In the twenty minutes that it had taken us to walk from the Billabong Café to the bridge, only one car had passed us along the lonely road.
The two lanes of the bridge were empty, and we couldn’t see anything in the darkness on the other side either. But somewhere over there, Gabbi and her kidnappers were waiting for me.
I took a deep breath and straightened my shoulders.
‘OK,’ I said. ‘Let’s go and get Gabbi.’
‘But what about Sharkey and Boges?’ Winter asked as we hurried downhill towards the start of the bridge.
‘I’m sure they’re here somewhere, watching our backs, waiting for the action to start.’
‘But where’s Sharkey’s car?’ she said, carefully surveying the landscape around us.

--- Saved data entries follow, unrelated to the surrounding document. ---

-- ==== Sys2Proof/Machine/Transcend.lean ====
section
/-! DEFINITION. The special functions (spec/15_ref_a_d.md R328, spec/16_ref_e_m.md R346, spec/17_ref_n_z.md R390): each result is the exact real function rounded once to nearest even.
RCP is an exact fraction; SQRT and RSQ use the integer square root with a sticky bit; the transcendental functions are computed in fixed point with workBits fraction bits,
far below every rounding boundary of the three formats (assumption log 20). -/
namespace Sys2Proof

/-- Fraction bits of the fixed-point evaluation. -/
def workBits : Nat := 512

/-- floor(sqrt n) for n below 4^k. -/
def isqrt (n : Nat) : Nat → Nat → Nat
  | 0, acc => acc
  | k + 1, acc => isqrt n k (if (acc + 2 ^ k) * (acc + 2 ^ k) ≤ n then acc + 2 ^ k else acc)

/-- The square root of num / den x 2^exp to 200 significant bits with a sticky bit below them. -/
def sqrtExact (num den : Nat) (exp : Int) : Exact :=
  let sh : Nat := 600
  let odd := exp % 2
  let (a, b) := scaleFrac num den odd
  let n := (a <<< sh) / b
  let r := isqrt n 512 0
  let sticky := if r * r * b = a <<< sh then 0 else 1
  .fin false (2 * r + sticky) 1 ((exp - odd) / 2 - 301)

/-- Sum of x^k / k! over the terms that remain, at scale 2^workBits, in steps: term := term * num / (2^workBits * k * (k + step - 1) ...). -/
def expSeries (x : Nat) : Nat → Nat → Nat → Nat
  | 0, _, _ => 0
  | fuel + 1, k, term => term + expSeries x fuel (k + 1) ((term * x / (k + 1)) >>> workBits)

/-- e^x for x in [0, 1) at scale 2^workBits. -/
def expFix (x : Nat) : Nat := expSeries x 110 0 (2 ^ workBits)

/-- Sum over odd k of z^k / k with alternating or equal signs; z2 is z squared. -/
def oddSeries (alt : Bool) (z2 : Nat) : Nat → Nat → Nat → Bool → Int
  | 0, _, _, _ => 0
  | fuel + 1, k, p, neg =>
    let t : Int := (p / k : Nat)
    (if neg then -t else t) + oddSeries alt z2 fuel (k + 2) ((p * z2) >>> workBits) (alt && !neg)

/-- Inverse hyperbolic tangent of num / den, at most 1/3. -/
def atanhFix (num den : Nat) : Int :=
  let z := (num <<< workBits) / den
  oddSeries false ((z * z) >>> workBits) 170 1 z false
/-- Inverse tangent of 1 / n for n at least 5. -/
def atanInv (n : Nat) : Int :=
  let z := 2 ^ workBits / n
  oddSeries true ((z * z) >>> workBits) 120 1 z false

def ln2Fix : Nat := (2 * atanhFix 1 3).toNat
/-- pi by Machin's formula. -/
def piFix : Nat := (16 * atanInv 5 - 4 * atanInv 239).toNat

/-- A nonnegative value num / den x 2^exp at scale 2^workBits, rounded down. -/
def toFix (num den : Nat) (exp : Int) : Nat :=
  let (a, b) := scaleFrac num den (exp + (workBits : Int))
  a / b

/-- 2^x for a finite value (R346). -/
def exp2Exact (neg : Bool) (num den : Nat) (exp : Int) : Exact :=
  if floorLog2 num den exp > 12 then (if neg then .fin false 1 1 (-5000) else .fin false 1 1 5000)
  else
    let x : Int := if neg then -(toFix num den exp : Int) else (toFix num den exp : Int)
    let n := x >>> workBits
    let f := (x - n * 2 ^ workBits).toNat
    if f = 0 then .fin false 1 1 n
    else .fin false (expFix ((f * ln2Fix) >>> workBits)) 1 (n - (workBits : Int))

/-- log2 of a positive finite value (R346). -/
def log2Exact (num den : Nat) (exp : Int) : Exact :=
  let k := floorLog2 num den exp
  let (a, b) := scaleFrac num den (exp - k)
  if a = b then Exact.ofInt k
  else
    let frac : Int := ((2 * atanhFix (a - b) (a + b)) * 2 ^ workBits) / (ln2Fix : Int)
    let x := k * 2 ^ workBits + frac
    .fin (x < 0) x.natAbs 1 (-(workBits : Int))

/-- e^(-y) for y at scale 2^workBits below 2^(workBits + 8). -/
def expNeg (y : Nat) : Nat :=
  let n := y / ln2Fix
  let r := y % ln2Fix
  ((2 ^ (2 * workBits)) / expFix r) >>> n

/-- tanh of a finite nonzero value (R390). -/
def tanhExact (neg : Bool) (num den : Nat) (exp : Int) : Exact :=
  if floorLog2 num den exp ≥ 7 then .fin neg (2 ^ 200 - 1) 1 (-200)
  else
    let q := expNeg (2 * toFix num den exp)
    .fin neg (2 ^ workBits - q) (2 ^ workBits + q) 0

/-- Alternating series of sin and cos: term_k := -term_(k-1) x^2 / ((k+1)(k+2)). -/
def trigSeries (x2 : Nat) : Nat → Nat → Nat → Bool → Int
  | 0, _, _, _ => 0
  | fuel + 1, k, term, neg =>
    (if neg then -(term : Int) else (term : Int)) + trigSeries x2 fuel (k + 2) (((term * x2) >>> workBits) / ((k + 1) * (k + 2))) (!neg)

/-- |x| reduced modulo 2 pi, at scale 2^workBits. -/
def reduceTwoPi (num den : Nat) (exp : Int) : Nat := toFix num den exp % (2 * piFix)

def sinFix (r : Nat) : Int := trigSeries ((r * r) >>> workBits) 110 1 r false
def cosFix (r : Nat) : Int := trigSeries ((r * r) >>> workBits) 110 0 (2 ^ workBits) false

def fixExact (x : Int) : Exact := .fin (x < 0) x.natAbs 1 (-(workBits : Int))
/-- sin of a finite nonzero value; a small argument keeps its leading term. -/
def sinExact (neg : Bool) (num den : Nat) (exp : Int) : Exact :=
  (fixExact (sinFix (reduceTwoPi num den exp))).negIf neg
def cosExact (num den : Nat) (exp : Int) : Exact := fixExact (cosFix (reduceTwoPi num den exp))

/-- The eight functions of R328, R345 and R390. -/
inductive SfuFn | rcp | rsq | sqrt | exp2 | log2 | sin | cos | tanh
  deriving DecidableEq, Repr

/-- f(x) with the special values of R328, R346 and R390. -/
def SfuFn.apply (fn : SfuFn) (x : Exact) : Exact :=
  match fn, x with
  | _, .nan => .nan
  | .rcp, .inf s => .fin s 0 1 0
  | .rsq, .inf s => if s then .nan else .zero
  | .sqrt, .inf s => if s then .nan else .inf false
  | .exp2, .inf s => if s then .zero else .inf false
  | .log2, .inf s => if s then .nan else .inf false
  | .tanh, .inf s => .fin s 1 1 0
  | .sin, .inf _ => .nan
  | .cos, .inf _ => .nan
  | .rcp, .fin s n d e => if n = 0 then .inf s else .fin s d n (-e)
  | .rsq, .fin s n d e => if n = 0 then .inf s else if s then .nan else sqrtExact d n (-e)
  | .sqrt, .fin s n d e => if n = 0 then .fin s 0 1 0 else if s then .nan else sqrtExact n d e
  | .exp2, .fin s n d e => if n = 0 then .one else exp2Exact s n d e
  | .log2, .fin s n d e => if n = 0 then .inf true else if s then .nan else log2Exact n d e
  | .sin, .fin s n d e => if n = 0 then .fin s 0 1 0 else sinExact s n d e
  | .cos, .fin _ n d e => if n = 0 then .one else cosExact n d e
  | .tanh, .fin s n d e => if n = 0 then .fin s 0 1 0 else tanhExact s n d e

/-- The result of a special function on a pattern: one rounding to nearest even. -/
def SfuFn.bits (fn : SfuFn) (f : FloatFmt) (a : Nat) : Nat := f.rne (fn.apply (f.decode a))

end Sys2Proof
end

‘It’s here somewhere. It has to be. I reckon they’ve parked it on that rise just behind us,’ I said. ‘We’ll have the element of surprise, too,’ I reminded her. ‘The kidnappers aren’t expecting a fight–just a couple of kids doing what they’ve been told to do. When they attack, you grab Gabbi and take her up there, OK?’
Winter nodded, anxiously. ‘So then we all meet up back at the car, speed away leaving the kidnappers stranded–without Gabbi, without the information and without you?’
‘You got it,’ I said.
‘They’ll come after us,’ she warned.
‘They may not. Nelson intends to drive Gabbi to the nearest police station for an escort to the hospital. We’ll jump out before that, of course.’
Winter looked really unsure. As unsure as I was feeling inside.
‘Can you drive?’ I asked her. ‘If we take too long to join you back at Sharkey’s car, I want you to drive the car, with Gabbi inside, away from here without turning back,’ I explained. ‘Tell me you will?’